Y5V: Poor temperature characteristics (+22%/-82% variation).
4、 Classified by accuracy (allowable deviation of capacity)
Common accuracy levels: B (± 0.1pF), C (± 0.25pF), D (± 0.5pF), F (± 1%), G (± 2%), J (± 5%), K (± 10%), M (± 20%), Z (+80%/-20%), etc. C0G/NP0 can usually achieve high precision (such as G/J/K), while X7R/X5R/Y5V is usually K/M/Z, etc.
5、 Classified by rated voltage
The maximum DC voltage that a capacitor can operate stably for a long time. Common series include: 6.3V, 10V, 16V, 25V, 50V, 100V, 200V, 500V, 630V, 1kV, 2kV, 3kV, etc. When making a choice, sufficient design margin should be considered (for reduced usage).
Summary and selection suggestions
Preferred MLCC: For the vast majority of general scenarios (bypass, decoupling, coupling, small capacity filtering), MLCC is preferred.
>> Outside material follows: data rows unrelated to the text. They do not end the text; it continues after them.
theorem dropController_changes (n : Slot) (s : State) : OnlyChanges [.agent] s (dropController n s) := by
  unfold dropController
  try dsimp only
  repeat' first
    | with_reducible apply OnlyChanges.refl
    | exact Eq.refl true
    | with_reducible apply OnlyChanges.after (updAgent_changes _ _)
    | split

theorem acceptRequest_changes (r : Request) (s : State) : OnlyChanges answerParts s (acceptRequest r s) := by
  unfold acceptRequest
  try dsimp only
  repeat' first
    | with_reducible apply OnlyChanges.refl
    | exact Eq.refl true
    | with_reducible apply OnlyChanges.after (updAgent_changes _ _)
    | with_reducible apply OnlyChanges.after (answer_changes _ _ _ _ _)
    | split

/-! ### The alarm unit -/

theorem setRelays_changes (s : State) : OnlyChanges [.alarm] s (setRelays s) := by
  unfold setRelays
  try dsimp only
  repeat' first
    | with_reducible apply OnlyChanges.refl
    | exact Eq.refl true
    | with_reducible apply OnlyChanges.after (updAlarm_changes _ _)
    | split

theorem movePoint_changes (id : PointId) (new : Point) (s : State) : OnlyChanges [.alarm] s (movePoint id new s) := by
  unfold movePoint
  try dsimp only
  repeat' first
    | with_reducible apply OnlyChanges.refl
    | exact Eq.refl true
    | with_reducible apply OnlyChanges.after (updAlarm_changes _ _)
    | with_reducible apply OnlyChanges.after (setRelays_changes _)
    | split

theorem pendNotice_changes (n : Notice) (s : State) : OnlyChanges [.alarm] s (pendNotice n s) := by
  unfold pendNotice
  try dsimp only
  repeat' first
    | with_reducible apply OnlyChanges.refl
    | exact Eq.refl true
    | with_reducible apply OnlyChanges.after (updAlarm_changes _ _)
    | split

theorem completeWait_changes (w : Wait) (ns : List Notice) (s : State) :
    OnlyChanges noticeParts s (completeWait w ns s) := by
  unfold completeWait
  try dsimp only
  repeat' first
    | with_reducible apply OnlyChanges.refl
    | exact Eq.refl true
    | with_reducible apply OnlyChanges.after (updAlarm_changes _ _)
    | with_reducible apply OnlyChanges.after (complete_changes _ _ _ _)
    | split

theorem deliver_changes (ws : List Wait) (ns : List Notice) (s : State) :
    OnlyChanges noticeParts s (deliver ws ns s) := by
  induction ws generalizing ns s with
  | nil => exact .forEach (fun n t => (pendNotice_changes n t).weaken rfl) _ _
  | cons w ws ih =>
    unfold deliver; split
    · exact .refl _
    · exact .seq ((completeWait_changes _ _ _).weaken rfl) (ih _ _)

theorem produce_changes (bodies : List NoticeBody) (s : State) : OnlyChanges noticeParts s (produce bodies s) := by
  unfold produce
  try dsimp only
  repeat' first
    | with_reducible apply OnlyChanges.refl
    | exact Eq.refl true
    | with_reducible apply OnlyChanges.after (updAlarm_changes _ _)
    | with_reducible apply OnlyChanges.after (deliver_changes _ _ _)
    | split

theorem changePoint_changes (id : PointId) (new : Point) (s : State) :
    OnlyChanges noticeParts s (changePoint id new s) := by
  unfold changePoint
  try dsimp only
  repeat' first
    | with_reducible apply OnlyChanges.refl
    | exact Eq.refl true
    | with_reducible apply OnlyChanges.after (movePoint_changes _ _ _)
    | with_reducible apply OnlyChanges.after (produce_changes _ _)
    | split

theorem samplePoint_changes (id : PointId) (b : Bool) (s : State) :
    OnlyChanges noticeParts s (samplePoint id b s) := by
  unfold samplePoint
  try dsimp only
  repeat' first
    | with_reducible apply OnlyChanges.refl
    | exact Eq.refl true
    | with_reducible apply OnlyChanges.after (changePoint_changes _ _ _)
    | split

theorem reportCondition_changes (id : PointId) (b : Bool) (s : State) :
    OnlyChanges noticeParts s (reportCondition id b s) := by
  unfold reportCondition
  try dsimp only
  repeat' first
    | with_reducible apply OnlyChanges.refl
    | exact Eq.refl true
    | with_reducible apply OnlyChanges.after (changePoint_changes _ _ _)
    | split

theorem occurPoint_changes (id : PointId) (s : State) : OnlyChanges noticeParts s (occurPoint id s) := by
  unfold occurPoint
  try dsimp only
  repeat' first
    | with_reducible apply OnlyChanges.refl
    | exact Eq.refl true
    | with_reducible apply OnlyChanges.after (changePoint_changes _ _ _)
    | split

theorem alarmTiming_changes (state : TimingState) (selected : Option Source) (s : State) :
    OnlyChanges noticeParts s (alarmTiming state selected s) := by
  unfold alarmTiming
  try dsimp only
  repeat' first
    | with_reducible apply OnlyChanges.refl
    | exact Eq.refl true
    | with_reducible apply OnlyChanges.after (movePoint_changes _ _ _)
    | with_reducible apply OnlyChanges.after (produce_changes _ _)
    | split

theorem makeAck_changes (dest : Slot) (result : MailResult) (answers : Byte) (s : State) :
    OnlyChanges [.ports, .qm, .delay, .alarm, .out, .free] s (makeAck dest result answers s) := by
  unfold makeAck
  try dsimp only
  repeat' first
    | with_reducible apply OnlyChanges.refl
    | exact Eq.refl true
    | with_reducible apply OnlyChanges.after (updAlarm_changes _ _)
    | with_reducible apply OnlyChanges.after (drawn_changes _)
    | with_reducible apply OnlyChanges.after (offerHub_changes _ _)
    | with_reducible apply OnlyChanges.after (joinWaiting_changes _ _)
    | split

theorem grantAlarm_changes (s : State) : OnlyChanges [.ports, .qm, .delay, .alarm, .out] s (grantAlarm s) := by
  unfold grantAlarm
  try dsimp only
  repeat' first
    | with_reducible apply OnlyChanges.refl
    | exact Eq.refl true
    | with_reducible apply OnlyChanges.after (updAlarm_changes _ _)
    | with_reducible apply OnlyChanges.after (offerHub_changes _ _)
    | with_reducible apply OnlyChanges.after (joinWaiting_changes _ _)
    | with_reducible apply OnlyChanges.after (withdrawMaker_changes _ _)
    | split

theorem withdrawAcks_changes (n : Slot) (s : State) : OnlyChanges [.qm, .alarm] s (withdrawAcks n s) := by
  unfold withdrawAcks
  try dsimp only
  repeat' first
    | with_reducible apply OnlyChanges.refl
    | exact Eq.refl true
    | with_reducible apply OnlyChanges.after (updAlarm_changes _ _)
    | with_reducible apply OnlyChanges.after (joinWaiting_changes _ _)
    | with_reducible apply OnlyChanges.after (withdrawMaker_changes _ _)
    | split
Choose C0G/NP0, X7R or X5R according to temperature stability and capacity requirements. Avoid using Y5V in critical positions.
Requires a larger capacity:
If space permits and high frequency characteristics are not required, aluminum electrolysis (low-cost) can be considered.
If space is limited and low ESR is required, polymer tantalum capacitors (with good performance and safety) are preferred, followed by manganese dioxide tantalum capacitors (requiring strict derating).
If the capacity requirement is extremely high (Farad level), consider supercapacitors.
High demand scenarios: require extremely high stability, accuracy, and low loss (such as precision simulation, timing, resonance, audio, high-frequency power), considering thin film capacitors (especially PP).
Package size: Choose according to PCB space and assembly process capability. High density design tends towards 0201/0402/0603.
Voltage margin: It is necessary to ensure that the operating voltage is lower than the rated voltage and leave sufficient margin (such as 50% -80% of the rated voltage, depending on the capacitor type and application).
Polarity Attention: Tantalum capacitors and aluminum electrolytic capacitors have polarity. When welding and circuit design, attention must be paid to the direction. Reverse connection can cause short circuit failure or even explosion (tantalum capacitors are particularly dangerous).
Understanding these classifications and their characteristics is key to correctly selecting and using surface mount capacitors in electronic circuit design.